TASK:
Scan the entries and copy each line where the word "lineOf" is present.

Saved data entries
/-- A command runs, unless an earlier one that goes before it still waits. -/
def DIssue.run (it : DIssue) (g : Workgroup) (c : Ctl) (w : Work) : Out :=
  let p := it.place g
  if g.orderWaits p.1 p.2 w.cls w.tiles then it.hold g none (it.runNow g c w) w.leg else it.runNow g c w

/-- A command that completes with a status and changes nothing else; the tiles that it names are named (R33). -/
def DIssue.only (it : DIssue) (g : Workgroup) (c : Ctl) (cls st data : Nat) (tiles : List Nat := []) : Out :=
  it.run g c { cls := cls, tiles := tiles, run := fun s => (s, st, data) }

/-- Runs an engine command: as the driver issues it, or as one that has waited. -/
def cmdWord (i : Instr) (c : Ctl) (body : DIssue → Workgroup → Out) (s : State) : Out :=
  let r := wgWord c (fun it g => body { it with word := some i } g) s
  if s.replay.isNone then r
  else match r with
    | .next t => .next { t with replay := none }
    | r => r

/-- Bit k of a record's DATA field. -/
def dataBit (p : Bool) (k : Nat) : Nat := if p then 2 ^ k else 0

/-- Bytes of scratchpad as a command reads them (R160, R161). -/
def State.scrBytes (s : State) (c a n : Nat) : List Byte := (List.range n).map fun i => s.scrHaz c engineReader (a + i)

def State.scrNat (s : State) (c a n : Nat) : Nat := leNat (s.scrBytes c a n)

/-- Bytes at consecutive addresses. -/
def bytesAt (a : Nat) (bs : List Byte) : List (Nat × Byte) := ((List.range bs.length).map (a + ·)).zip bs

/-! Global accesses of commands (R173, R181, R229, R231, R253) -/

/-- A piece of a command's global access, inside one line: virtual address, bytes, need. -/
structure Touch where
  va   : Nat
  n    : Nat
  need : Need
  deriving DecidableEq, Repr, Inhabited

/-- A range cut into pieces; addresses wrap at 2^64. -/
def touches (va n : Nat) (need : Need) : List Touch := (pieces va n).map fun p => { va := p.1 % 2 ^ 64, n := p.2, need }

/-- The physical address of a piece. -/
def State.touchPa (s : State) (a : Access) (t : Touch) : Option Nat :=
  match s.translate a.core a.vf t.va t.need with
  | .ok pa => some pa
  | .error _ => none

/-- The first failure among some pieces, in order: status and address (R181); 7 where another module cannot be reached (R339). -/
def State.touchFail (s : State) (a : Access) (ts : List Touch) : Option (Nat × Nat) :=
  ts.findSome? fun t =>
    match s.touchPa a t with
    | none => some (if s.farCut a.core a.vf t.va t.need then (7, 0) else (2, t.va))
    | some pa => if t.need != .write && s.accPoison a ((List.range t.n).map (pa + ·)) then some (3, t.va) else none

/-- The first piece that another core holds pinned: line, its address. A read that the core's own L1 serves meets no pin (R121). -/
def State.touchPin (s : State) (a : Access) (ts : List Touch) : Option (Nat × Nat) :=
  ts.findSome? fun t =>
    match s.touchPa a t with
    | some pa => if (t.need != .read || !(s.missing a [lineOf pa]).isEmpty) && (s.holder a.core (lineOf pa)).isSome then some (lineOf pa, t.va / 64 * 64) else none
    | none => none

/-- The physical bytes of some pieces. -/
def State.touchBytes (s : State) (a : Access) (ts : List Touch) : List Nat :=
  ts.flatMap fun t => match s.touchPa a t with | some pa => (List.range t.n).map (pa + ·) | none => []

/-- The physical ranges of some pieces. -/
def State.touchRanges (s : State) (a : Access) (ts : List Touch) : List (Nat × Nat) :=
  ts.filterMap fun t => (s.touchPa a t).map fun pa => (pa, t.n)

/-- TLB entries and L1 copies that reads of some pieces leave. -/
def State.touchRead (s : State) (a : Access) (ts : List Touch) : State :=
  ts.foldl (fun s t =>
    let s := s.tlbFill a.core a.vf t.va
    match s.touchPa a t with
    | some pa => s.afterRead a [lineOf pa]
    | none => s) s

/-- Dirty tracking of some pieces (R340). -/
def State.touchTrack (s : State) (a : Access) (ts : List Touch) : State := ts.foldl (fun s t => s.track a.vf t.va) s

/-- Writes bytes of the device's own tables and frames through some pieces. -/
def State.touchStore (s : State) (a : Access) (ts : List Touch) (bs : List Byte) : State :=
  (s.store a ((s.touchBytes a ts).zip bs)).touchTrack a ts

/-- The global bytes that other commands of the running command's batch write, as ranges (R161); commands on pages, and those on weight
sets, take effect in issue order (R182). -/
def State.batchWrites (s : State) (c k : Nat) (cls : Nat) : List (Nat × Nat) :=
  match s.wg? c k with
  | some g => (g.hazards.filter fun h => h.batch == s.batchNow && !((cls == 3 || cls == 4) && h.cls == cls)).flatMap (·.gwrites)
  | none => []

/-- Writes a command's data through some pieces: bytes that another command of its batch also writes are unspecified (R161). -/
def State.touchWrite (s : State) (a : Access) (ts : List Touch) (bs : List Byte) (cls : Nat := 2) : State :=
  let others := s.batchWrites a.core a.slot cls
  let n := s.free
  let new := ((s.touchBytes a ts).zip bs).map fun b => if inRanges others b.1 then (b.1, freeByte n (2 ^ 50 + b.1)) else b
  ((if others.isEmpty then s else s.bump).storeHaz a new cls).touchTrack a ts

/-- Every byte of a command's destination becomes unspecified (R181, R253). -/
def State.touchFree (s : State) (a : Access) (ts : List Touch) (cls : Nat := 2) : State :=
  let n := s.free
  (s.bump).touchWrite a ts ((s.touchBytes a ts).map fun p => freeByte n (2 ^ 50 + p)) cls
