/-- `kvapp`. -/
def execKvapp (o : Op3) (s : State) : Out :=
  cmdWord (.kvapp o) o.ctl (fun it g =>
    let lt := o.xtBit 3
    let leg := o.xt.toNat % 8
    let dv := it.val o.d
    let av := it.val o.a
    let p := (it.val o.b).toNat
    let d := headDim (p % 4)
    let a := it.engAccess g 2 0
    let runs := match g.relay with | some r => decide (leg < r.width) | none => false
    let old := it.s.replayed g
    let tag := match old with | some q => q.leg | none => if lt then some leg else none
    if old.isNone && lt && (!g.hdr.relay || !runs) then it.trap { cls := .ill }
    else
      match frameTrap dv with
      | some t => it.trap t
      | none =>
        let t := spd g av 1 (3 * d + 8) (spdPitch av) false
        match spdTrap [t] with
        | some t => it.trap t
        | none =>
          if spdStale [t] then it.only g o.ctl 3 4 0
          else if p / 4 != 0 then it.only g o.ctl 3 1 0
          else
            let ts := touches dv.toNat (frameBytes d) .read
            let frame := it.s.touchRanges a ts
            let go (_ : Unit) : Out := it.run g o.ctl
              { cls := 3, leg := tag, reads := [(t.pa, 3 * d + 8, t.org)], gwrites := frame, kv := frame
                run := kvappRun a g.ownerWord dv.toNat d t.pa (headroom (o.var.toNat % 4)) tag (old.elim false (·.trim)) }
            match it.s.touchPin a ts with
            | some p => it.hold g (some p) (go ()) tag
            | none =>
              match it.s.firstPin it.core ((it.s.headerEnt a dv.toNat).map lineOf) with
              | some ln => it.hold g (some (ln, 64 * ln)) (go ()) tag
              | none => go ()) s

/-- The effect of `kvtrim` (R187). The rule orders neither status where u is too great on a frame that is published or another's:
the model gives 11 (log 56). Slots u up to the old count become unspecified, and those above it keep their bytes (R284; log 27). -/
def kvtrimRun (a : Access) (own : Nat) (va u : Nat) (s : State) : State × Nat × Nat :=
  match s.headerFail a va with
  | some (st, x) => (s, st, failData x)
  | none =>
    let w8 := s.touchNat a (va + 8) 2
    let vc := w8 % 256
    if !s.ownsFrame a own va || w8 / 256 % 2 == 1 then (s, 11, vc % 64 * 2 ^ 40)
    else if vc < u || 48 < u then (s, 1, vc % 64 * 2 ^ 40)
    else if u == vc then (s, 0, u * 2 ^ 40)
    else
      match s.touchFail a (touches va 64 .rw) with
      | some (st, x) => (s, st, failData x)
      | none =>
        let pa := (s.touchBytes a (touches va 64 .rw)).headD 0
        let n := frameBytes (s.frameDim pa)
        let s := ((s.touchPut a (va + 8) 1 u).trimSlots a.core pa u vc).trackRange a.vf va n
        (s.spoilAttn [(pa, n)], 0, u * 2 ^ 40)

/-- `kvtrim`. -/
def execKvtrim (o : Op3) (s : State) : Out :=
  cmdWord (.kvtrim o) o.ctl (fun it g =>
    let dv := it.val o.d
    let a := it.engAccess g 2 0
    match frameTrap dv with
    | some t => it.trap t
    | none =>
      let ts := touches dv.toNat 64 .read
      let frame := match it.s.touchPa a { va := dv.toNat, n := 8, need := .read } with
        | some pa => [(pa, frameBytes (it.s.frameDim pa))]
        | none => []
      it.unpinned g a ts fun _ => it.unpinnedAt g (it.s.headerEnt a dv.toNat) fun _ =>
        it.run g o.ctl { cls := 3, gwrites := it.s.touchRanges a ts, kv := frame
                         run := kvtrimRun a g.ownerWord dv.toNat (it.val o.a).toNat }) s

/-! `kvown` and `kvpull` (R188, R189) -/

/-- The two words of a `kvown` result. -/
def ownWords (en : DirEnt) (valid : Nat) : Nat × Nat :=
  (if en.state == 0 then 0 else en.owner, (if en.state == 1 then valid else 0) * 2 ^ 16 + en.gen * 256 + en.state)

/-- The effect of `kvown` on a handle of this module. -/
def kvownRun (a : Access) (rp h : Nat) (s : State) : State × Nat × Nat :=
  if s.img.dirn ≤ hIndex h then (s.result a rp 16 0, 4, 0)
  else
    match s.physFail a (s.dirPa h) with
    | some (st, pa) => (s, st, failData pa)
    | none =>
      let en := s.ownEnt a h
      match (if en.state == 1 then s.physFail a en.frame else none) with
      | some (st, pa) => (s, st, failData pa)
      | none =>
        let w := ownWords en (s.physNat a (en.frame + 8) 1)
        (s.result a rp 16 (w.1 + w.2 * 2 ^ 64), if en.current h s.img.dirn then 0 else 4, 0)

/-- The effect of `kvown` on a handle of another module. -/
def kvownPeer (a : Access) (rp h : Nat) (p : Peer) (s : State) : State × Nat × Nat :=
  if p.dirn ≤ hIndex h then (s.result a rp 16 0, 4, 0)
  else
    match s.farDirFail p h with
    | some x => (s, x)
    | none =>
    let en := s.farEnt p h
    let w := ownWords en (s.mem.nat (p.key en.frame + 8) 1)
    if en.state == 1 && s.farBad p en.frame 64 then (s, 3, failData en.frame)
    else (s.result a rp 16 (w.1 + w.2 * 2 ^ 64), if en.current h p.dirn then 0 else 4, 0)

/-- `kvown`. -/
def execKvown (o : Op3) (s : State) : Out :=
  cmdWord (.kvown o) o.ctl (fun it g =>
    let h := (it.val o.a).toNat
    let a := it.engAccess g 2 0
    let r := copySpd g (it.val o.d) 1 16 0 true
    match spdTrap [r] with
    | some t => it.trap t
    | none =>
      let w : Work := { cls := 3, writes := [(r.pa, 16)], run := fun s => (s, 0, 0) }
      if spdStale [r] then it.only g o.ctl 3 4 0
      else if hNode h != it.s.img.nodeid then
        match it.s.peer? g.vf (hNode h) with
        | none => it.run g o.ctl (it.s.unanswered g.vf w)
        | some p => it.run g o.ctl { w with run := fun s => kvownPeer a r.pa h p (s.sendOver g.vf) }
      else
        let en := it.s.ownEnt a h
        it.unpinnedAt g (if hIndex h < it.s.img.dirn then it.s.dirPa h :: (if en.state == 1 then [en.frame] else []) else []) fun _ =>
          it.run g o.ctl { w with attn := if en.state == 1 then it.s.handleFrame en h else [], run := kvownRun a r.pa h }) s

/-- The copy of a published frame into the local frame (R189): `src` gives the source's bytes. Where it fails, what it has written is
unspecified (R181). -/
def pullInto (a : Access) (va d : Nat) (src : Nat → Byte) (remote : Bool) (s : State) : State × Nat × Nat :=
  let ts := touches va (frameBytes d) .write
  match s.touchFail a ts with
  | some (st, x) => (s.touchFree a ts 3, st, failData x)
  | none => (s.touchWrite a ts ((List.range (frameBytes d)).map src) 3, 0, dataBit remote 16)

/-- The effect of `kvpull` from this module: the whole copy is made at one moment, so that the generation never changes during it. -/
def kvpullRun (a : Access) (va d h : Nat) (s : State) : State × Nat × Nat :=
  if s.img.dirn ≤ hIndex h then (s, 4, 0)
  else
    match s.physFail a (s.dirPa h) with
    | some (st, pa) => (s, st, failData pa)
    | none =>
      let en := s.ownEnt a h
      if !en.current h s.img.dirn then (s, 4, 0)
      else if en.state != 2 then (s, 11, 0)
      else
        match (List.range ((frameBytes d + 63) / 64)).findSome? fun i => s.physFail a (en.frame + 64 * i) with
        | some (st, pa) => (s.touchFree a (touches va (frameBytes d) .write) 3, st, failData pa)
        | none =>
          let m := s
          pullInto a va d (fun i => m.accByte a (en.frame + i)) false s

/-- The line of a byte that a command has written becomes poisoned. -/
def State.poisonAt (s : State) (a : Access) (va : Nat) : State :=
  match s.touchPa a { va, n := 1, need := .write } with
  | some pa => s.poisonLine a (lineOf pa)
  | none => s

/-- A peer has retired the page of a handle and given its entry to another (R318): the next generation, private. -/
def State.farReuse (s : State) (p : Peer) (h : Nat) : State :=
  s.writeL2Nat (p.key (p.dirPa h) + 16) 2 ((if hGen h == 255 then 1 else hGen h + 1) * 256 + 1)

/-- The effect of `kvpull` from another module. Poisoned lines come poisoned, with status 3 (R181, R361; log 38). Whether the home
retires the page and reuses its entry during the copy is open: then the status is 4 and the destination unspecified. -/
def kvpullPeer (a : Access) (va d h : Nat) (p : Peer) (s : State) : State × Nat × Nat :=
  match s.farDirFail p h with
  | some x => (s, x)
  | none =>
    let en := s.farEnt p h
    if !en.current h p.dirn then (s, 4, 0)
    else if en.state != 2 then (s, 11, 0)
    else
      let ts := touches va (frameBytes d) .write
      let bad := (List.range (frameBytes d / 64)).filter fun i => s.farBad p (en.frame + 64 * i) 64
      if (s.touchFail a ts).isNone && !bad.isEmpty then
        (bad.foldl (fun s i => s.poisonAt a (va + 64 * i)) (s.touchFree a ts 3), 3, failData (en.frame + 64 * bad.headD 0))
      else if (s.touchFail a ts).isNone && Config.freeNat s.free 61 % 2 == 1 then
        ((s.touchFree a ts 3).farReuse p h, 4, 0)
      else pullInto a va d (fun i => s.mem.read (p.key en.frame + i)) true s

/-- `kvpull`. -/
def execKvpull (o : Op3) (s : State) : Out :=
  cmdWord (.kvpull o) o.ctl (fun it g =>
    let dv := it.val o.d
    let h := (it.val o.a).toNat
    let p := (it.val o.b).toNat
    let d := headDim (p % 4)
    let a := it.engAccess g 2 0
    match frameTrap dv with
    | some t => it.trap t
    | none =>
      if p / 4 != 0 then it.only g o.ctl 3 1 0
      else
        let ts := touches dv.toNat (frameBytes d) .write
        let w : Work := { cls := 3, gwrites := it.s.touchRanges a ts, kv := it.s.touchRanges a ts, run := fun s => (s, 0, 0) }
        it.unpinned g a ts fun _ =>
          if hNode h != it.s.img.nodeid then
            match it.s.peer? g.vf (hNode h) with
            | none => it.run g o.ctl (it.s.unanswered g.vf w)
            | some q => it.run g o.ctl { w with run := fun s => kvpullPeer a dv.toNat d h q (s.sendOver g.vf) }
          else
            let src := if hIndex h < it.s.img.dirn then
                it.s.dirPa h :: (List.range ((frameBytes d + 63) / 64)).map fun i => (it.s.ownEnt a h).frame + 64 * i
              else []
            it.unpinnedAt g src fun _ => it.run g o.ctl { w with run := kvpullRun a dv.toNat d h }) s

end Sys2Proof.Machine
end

EXERCISE SOLUTION:
    | some pa => if (t.need != .read || !(s.missing a [lineOf pa]).isEmpty) && (s.holder a.core (lineOf pa)).isSome then some (lineOf pa, t.va / 64 * 64) else none
    | some pa => s.afterRead a [lineOf pa]
              match it.s.firstPin it.core ((it.s.headerEnt a dv.toNat).map lineOf) with
  | some pa => s.poisonLine a (lineOf pa)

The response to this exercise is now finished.